WORK REQUIRED |
Could you return each line of the material that has "stillQuiet" in it?

^^^^^^^^

-- ==== Sys2Proof/Laws/KeptExec.lean ====
section
/-! SUPPORT. What every command keeps, in one lemma each with and without the fuses. -/

open Sys2Proof

namespace Sys2Proof.Machine
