/-- Settles O51: each instruction of a program by its own rule, and the end of a run. -/
theorem programsRun : Obligations.ProgramsRun := by
  unfold Obligations.ProgramsRun
  refine ⟨⟨?_, ?_, ?_, ?_⟩, ?_, ?_, ?_, ?_, ?_, ?_, ?_, ?_, ?_⟩
  · intro ch r s at_ w x
    by_cases empty : bits w 63 32 = 0
    · obtain ⟨mem, st, run⟩ := updates_run at_ (f := fun r => { r with pc := skipLoop r.prog r.prog.length (r.pc + 2) 0 }) rfl
      exact ⟨_, (loop_runs at_).trans (congrArg Host.Outcome.next (if_pos empty)), mem, st, fun some_ => absurd empty some_,
        fun _ => run⟩
    · obtain ⟨mem, st, run⟩ := updates_run at_ (f := fun r' => { advance r' with
        loops := ⟨r'.pc + 2, bits w 63 32, 0, BitVec.ofNat 32 (bits x 31 0), BitVec.ofNat 32 (bits x 63 32)⟩ :: r'.loops })
        (congrArg (fun q : Run => { q with
          loops := ⟨r.pc + 2, bits w 63 32, 0, BitVec.ofNat 32 (bits x 31 0), BitVec.ofNat 32 (bits x 63 32)⟩ :: r.loops })
          (advance_eq (mvLen_two at_.op)))
      exact ⟨_, (loop_runs at_).trans (congrArg Host.Outcome.next (if_neg empty)), mem, st, fun _ => run,
        fun none_ => absurd none_ empty⟩
  · intro ch r l ls s at_ loops
    by_cases more : l.idx + 1 < l.count
    · obtain ⟨mem, st, run⟩ := updates_run at_
        (f := fun r => { r with pc := l.body, loops := { l with idx := l.idx + 1 } :: ls }) rfl
      exact ⟨_, (endloop_runs at_ loops).trans (congrArg Host.Outcome.next (if_pos more)), mem, st, fun _ => run,
        fun done => absurd more (Nat.not_lt.mpr done)⟩
    · obtain ⟨mem, st, run⟩ := updates_run at_ (f := fun r => { advance r with loops := ls })
        (congrArg (fun q : Run => { q with loops := ls }) (advance_eq (mvLen_one (.inr (.inl at_.op)))))
      exact ⟨_, (endloop_runs at_ loops).trans (congrArg Host.Outcome.next (if_neg more)), mem, st, fun again => absurd again more,
        fun _ => run⟩
  · intro ch r s at_
    obtain ⟨mem, st, run⟩ := updates_run at_ (advance_eq (mvLen_one (.inl at_.op)))
    exact ⟨_, congrArg Host.Outcome.next (onInstr_runs at_), mem, st, run⟩
  · intro ch r s at_ mode
    have next := advance_eq (mvLen_one (.inr (.inr at_.op)))
    have acks (execs : r.execs = []) (hints : hintsDone s r.hints = true) : acked s r = true := acked_iff.mpr ⟨execs, hints⟩
    refine ⟨?_, ?_, ?_, ?_, ?_⟩
    · intro pass
      obtain ⟨mem, -, run⟩ := updates_run at_ next
      exact ⟨_, fence_passes at_ (pass.imp_right fun ⟨other, execs, hints⟩ => ⟨other, acks execs hints⟩), mem, run⟩
    · intro host execs hints idle ports
      have goes := fence_host at_ host (acks execs hints) (t := updRun (chanFlush s ch).1 ch advance) (by
        rw [idle]
        dsimp only
        rw [flushWaits_none ports, chanFlush_none at_.run ports]
        rfl)
      refine ⟨_, goes, ?_, ?_⟩
      · rw [chanFlush_none at_.run ports]
        rfl
      · rw [chanFlush_none at_.run ports]
        refine (run_updRun (run_updRun at_.run)).trans (congrArg some ?_)
        exact (congrArg advance (flushed_eq ports)).trans (advance_eq (mvLen_one (.inr (.inr at_.op))))
    · intro host execs hints idle ports
      refine ⟨?_, ?_⟩
      · intro silent
        refine fence_host at_ host (acks execs hints) ?_
        rw [idle]
        exact if_pos (flushWaits_silent ports silent)
      · intro issues flushes
        refine fence_host at_ host (acks execs hints) ?_
        rw [idle]
        exact (if_neg (ne_true_of_eq_false (flushWaits_issues issues))).trans (if_neg flushes)
    · intro host execs hints
      refine ⟨?_, ?_⟩
      · intro answered
        obtain ⟨mem, -, run⟩ := updates_run at_ (f := fun r => { advance r with fence := none })
          (congrArg (fun q : Run => { q with fence := none }) next)
        refine ⟨_, fence_host at_ host (acks execs hints) ?_, mem, run⟩
        rw [answered]
      · intro f fs waits
        refine fence_host at_ host (acks execs hints) ?_
        rw [waits]
    · intro mode open_
      refine fence_waits at_ mode (Bool.eq_false_iff.mpr fun done => ?_)
      obtain ⟨execs, hints⟩ := acked_iff.mp done
      rcases open_ with busy | hinted
      · exact busy execs
      · exact Bool.noConfusion (hinted.symm.trans hints)
  · intro ch r bus s at_
    refine ⟨?_, ?_⟩
    · intro current
      obtain ⟨e, cur⟩ := Option.isSome_iff_exists.mp current
      refine move_runs at_ ?_
      rw [cur]
    · intro idle full
      refine (move_runs at_ (t := s) ?_).trans (congrArg Host.Outcome.next (settleRun_at_work s bus ch (.inl at_.st)))
      rw [idle]
      exact if_pos full
  · intro ch r bus s u e' res at_ idle room e s1
    have starts {t : State} (goes : (if misaligned e then badExec (updRun s1 ch advance) ch e mcAlign stBadField 0
        else stepCur (updRun s1 ch fun r => { r with cur := some e }) bus ch) = t) :
        exec (.move ch bus) s = .next (settleRun t bus ch) := by
      refine move_runs at_ ?_
      rw [idle]
      exact (if_neg (Nat.not_le.mpr room)).trans goes
    refine ⟨fun odd => starts (if_pos odd), ?_⟩
    intro even r1 run ran
    have first : (chan s1 ch).run = some _ := run_updRun at_.run
    have cur : r1.cur = some e := by
      rw [run_updRun first] at run
      exact congrArg Run.cur (Option.some.inj run).symm
    have steps := stepCur_after run cur ⟨rfl, rfl⟩ ran
    have moved {t : State} (after : curAfter u ch e' res = t) : exec (.move ch bus) s = .next (settleRun t bus ch) :=
      starts ((if_neg (ne_true_of_eq_false even)).trans (steps.trans after))
    refine ⟨?_, ?_, ?_, ?_⟩
    · rintro rfl acked
      exact moved (if_pos acked)
    · rintro rfl open_
      exact moved (if_neg open_)
    · rintro (rfl | ⟨k, rfl⟩)
      · exact moved rfl
      · exact moved rfl
    · rintro c st d rfl
      exact moved rfl
  · intro ch a v r o pte sz bus s s1 s2 s3 at_ free read at_event value same
    have goes := channelWait_runs at_ free read at_event value
    have run : (chan s3 ch).run = some r := (congrArg Channel.run same).trans at_.run
    refine ⟨?_, ?_, ?_⟩
    · intro met
      obtain ⟨mem, st, run'⟩ := waitMet_runs run
      refine ⟨waitMet s3 ch, goes.trans (congrArg Host.Outcome.next ?_), mem, st, run'.trans (congrArg some ?_)⟩
      · rw [if_pos met]
        exact settleRun_at_work _ bus ch (.inl st)
      · exact congrArg (fun q : Run => { q with wait := none }) (advance_eq (mvLen_three (.inl at_.op)))
    · intro short enabled
      have unmet : ¬ (sigValue r).toNat ≤ v := Nat.not_le.mpr short
      let t := updChan s3 ch fun c => { c with
        st := .waiting, run := c.run.map fun r' => { r' with wait := some (newWait s3 r a) } }
      have at3 : chan t ch = _ := chan_updChan s3 ch fun c => { c with
        st := .waiting, run := c.run.map fun r' => { r' with wait := some (newWait s3 r a) } }
      have st3 : (chan t ch).st = .waiting := congrArg Channel.st at3
      refine ⟨t, goes.trans (congrArg Host.Outcome.next ?_), rfl, st3, newWait s3 r a, ?_, rfl, rfl⟩
      · rw [if_neg unmet, if_neg (ne_true_of_eq_false enabled)]
        exact settleRun_at_work t bus ch (.inr st3)
      · exact (congrArg Channel.run at3).trans (congrArg (Option.map _) run)
    · intro short disabling
      refine goes.trans (congrArg (fun t => Host.Outcome.next (settleRun t bus ch)) ?_)
      exact (if_neg (Nat.not_le.mpr short)).trans (if_pos disabling)
  · intro ch t v r w s u run waits timed
    have goes := channelWaitTimeout_eq run waits timed
    refine ⟨?_, ?_, ?_⟩
    · intro stopped
      exact goes.trans (congrArg Host.Outcome.next (if_neg (ne_true_of_eq_false stopped)))
    · intro works value
      have looks := goes.trans (congrArg Host.Outcome.next ((if_pos works).trans
        (congrArg (fun t => settleRun t [] ch) (runAct_ok value))))
      exact ⟨fun met => looks.trans (congrArg (fun t => Host.Outcome.next (settleRun t [] ch)) (if_pos met)),
        fun short => looks.trans (congrArg (fun t => Host.Outcome.next (settleRun t [] ch)) (if_neg (Nat.not_le.mpr short)))⟩
    · intro e works value
      have looks := goes.trans (congrArg Host.Outcome.next (if_pos works))
      refine ⟨?_, ?_⟩
      · intro other
        refine looks.trans (congrArg (fun t => Host.Outcome.next (settleRun t [] ch)) ?_)
        unfold runAct
        rw [value]
        cases e with
        | wait => exact absurd rfl other
        | _ => rfl
      · rintro rfl
        refine looks.trans (congrArg (fun t => Host.Outcome.next (settleRun t [] ch)) ?_)
        unfold runAct
        rw [value]
  · intro ch r s at_
    refine ⟨?_, ?_, ?_, ?_⟩
    · intro full
      exact channelSignal_waits at_ (.inl full)
    · intro room ports
      have goes := channelSignal_pends at_ room (flushWaits_none ports)
      refine ⟨_, newSignal s ch r, goes, ?_, ?_, rfl, rfl, rfl⟩
      · rw [chanFlush_none at_.run ports]
        rfl
      · rw [chanFlush_none at_.run ports]
        refine (run_updRun (run_updRun at_.run)).trans (congrArg some ?_)
        exact congrArg (fun q : Run => { q with sigs := r.sigs ++ [newSignal s ch r] })
          ((congrArg advance (flushed_eq ports)).trans (advance_eq (mvLen_three (.inr at_.op))))
    · intro room ports silent
      exact channelSignal_waits at_ (.inr (flushWaits_silent ports silent))
    · intro room ports issues
      exact ⟨newSignal s ch r, channelSignal_pends at_ room (flushWaits_issues issues), rfl, rfl, rfl, rfl⟩
  · intro ch r g gs bus s works run alive sigs free unsent flushed after hints
    have ready : ¬ sigWaits s ch r g := by
      rintro (stopped | held | sent | flush | waits | hinted | dying)
      · exact Bool.noConfusion (works.symm.trans stopped)
      · rw [free] at held
        cases held
      · rw [unsent] at sent
        cases sent
      · exact flush flushed
      · exact Bool.noConfusion (after.symm.trans waits)
      · exact Bool.noConfusion (hints.symm.trans hinted)
      · exact alive dying
    have goes := channelSignalSet_goes (bus := bus) run sigs ready
    have plain (bare : g.status = false) {t : State} (sets : setSignal s bus ch r g = t) :
        exec (.channelSignalSet ch bus) s = .next (settleRun t bus ch) :=
      goes.trans ((if_neg (ne_true_of_eq_false bare)).trans (congrArg (fun t => Host.Outcome.next (settleRun t bus ch)) sets))
    refine ⟨?_, ?_, ?_, ?_, ?_, ?_⟩
    · intro o s1 s2 bare near read signals
      exact plain bare (setSignal_local near read signals)
    · intro s1 id bare far sent
      exact ⟨_, plain bare (setSignal_sends far sent), rfl⟩
    · intro bare far lost
      exact plain bare (setSignal_fails far lost)
    · intro s1 stat steps
      refine goes.trans ((if_pos stat).trans ?_)
      rw [steps]
    · intro s1 st d stat steps
      refine goes.trans ((if_pos stat).trans ?_)
      rw [steps]
    · intro s1 stat steps
      refine goes.trans ((if_pos stat).trans ?_)
      rw [steps]
      refine congrArg (fun f => Host.Outcome.next (settleRun (setSignal (updRun s1 ch f) bus ch r { g with status := false }) bus
        ch)) (funext fun r => ?_)
      exact congrArg (fun l => { r with sigs := l }) first_signal_changes
  · intro ch r g gs bus s run sigs waits
    refine channelSignalSet_waits run sigs ?_
    rcases waits with stopped | held | sent | flush | dying | after | hinted
    · exact .inl stopped
    · exact .inr (.inl held)
    · exact .inr (.inr (.inl sent))
    · exact .inr (.inr (.inr (.inl flush)))
    · exact .inr (.inr (.inr (.inr (.inr (.inr dying)))))
    · exact .inr (.inr (.inr (.inr (.inl after))))
    · exact .inr (.inr (.inr (.inr (.inr (.inl hinted)))))
  · intro ch r bus s at_
    refine ⟨?_, ?_⟩
    · intro waits
      refine stop_waits at_ ?_
      rcases waits with busy | hinted | ⟨ports, silent⟩
      · exact .inl (Bool.eq_false_iff.mpr fun done => busy (acked_iff.mp done).1)
      · exact .inl (Bool.eq_false_iff.mpr fun done => Bool.noConfusion (hinted.symm.trans (acked_iff.mp done).2))
      · exact .inr (flushWaits_silent ports silent)
    · intro execs hints free
      exact stop_ends at_ (acked_iff.mpr ⟨execs, hints⟩) (free.elim flushWaits_none flushWaits_issues)
  · intro ch r bus s at_ execs hints ports sigs flushes free io noStat pins fine flushed plain unwritten quiet
    have at_stop := chan_stopping at_.run ports
    obtain ⟨mem, bl, home⟩ := stopping_keeps at_.run ports
    have stillQuiet : chQuiet (stopping s ch) ch = true := by
      unfold chQuiet at quiet ⊢
      rw [bl]
      exact quiet
    have stillHinted : hintsDone (stopping s ch) (lastRun r).hints = true := by
      unfold hintsDone at hints ⊢
      rw [home]
      exact hints
    have none_ : (lastRun r).flushes = [] := (List.append_nil _).trans flushes
    have settles := settleRun_finishes (bus := bus) (r := lastRun r) (congrArg Channel.run at_stop) (congrArg Channel.st at_stop)
      free none_ stillQuiet stillHinted sigs rfl unwritten noStat fine
    obtain ⟨u, ends, idle, gone, kept⟩ := finishRun_ends (bus := bus) (r := { lastRun r with wrote := true })
      (st_updRun.trans (congrArg Channel.st at_stop)) pins plain fine flushed
    exact ⟨u, (stop_ends at_ (acked_iff.mpr ⟨execs, hints⟩) (flushWaits_none ports)).trans
      (congrArg Host.Outcome.next (settles.trans ends)), idle, gone, kept.trans mem⟩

^^^^^^^^

PROBLEM SOLUTION |
    have stillQuiet : chQuiet (stopping s ch) ch = true := by
      free none_ stillQuiet stillHinted sigs rfl unwritten noStat fine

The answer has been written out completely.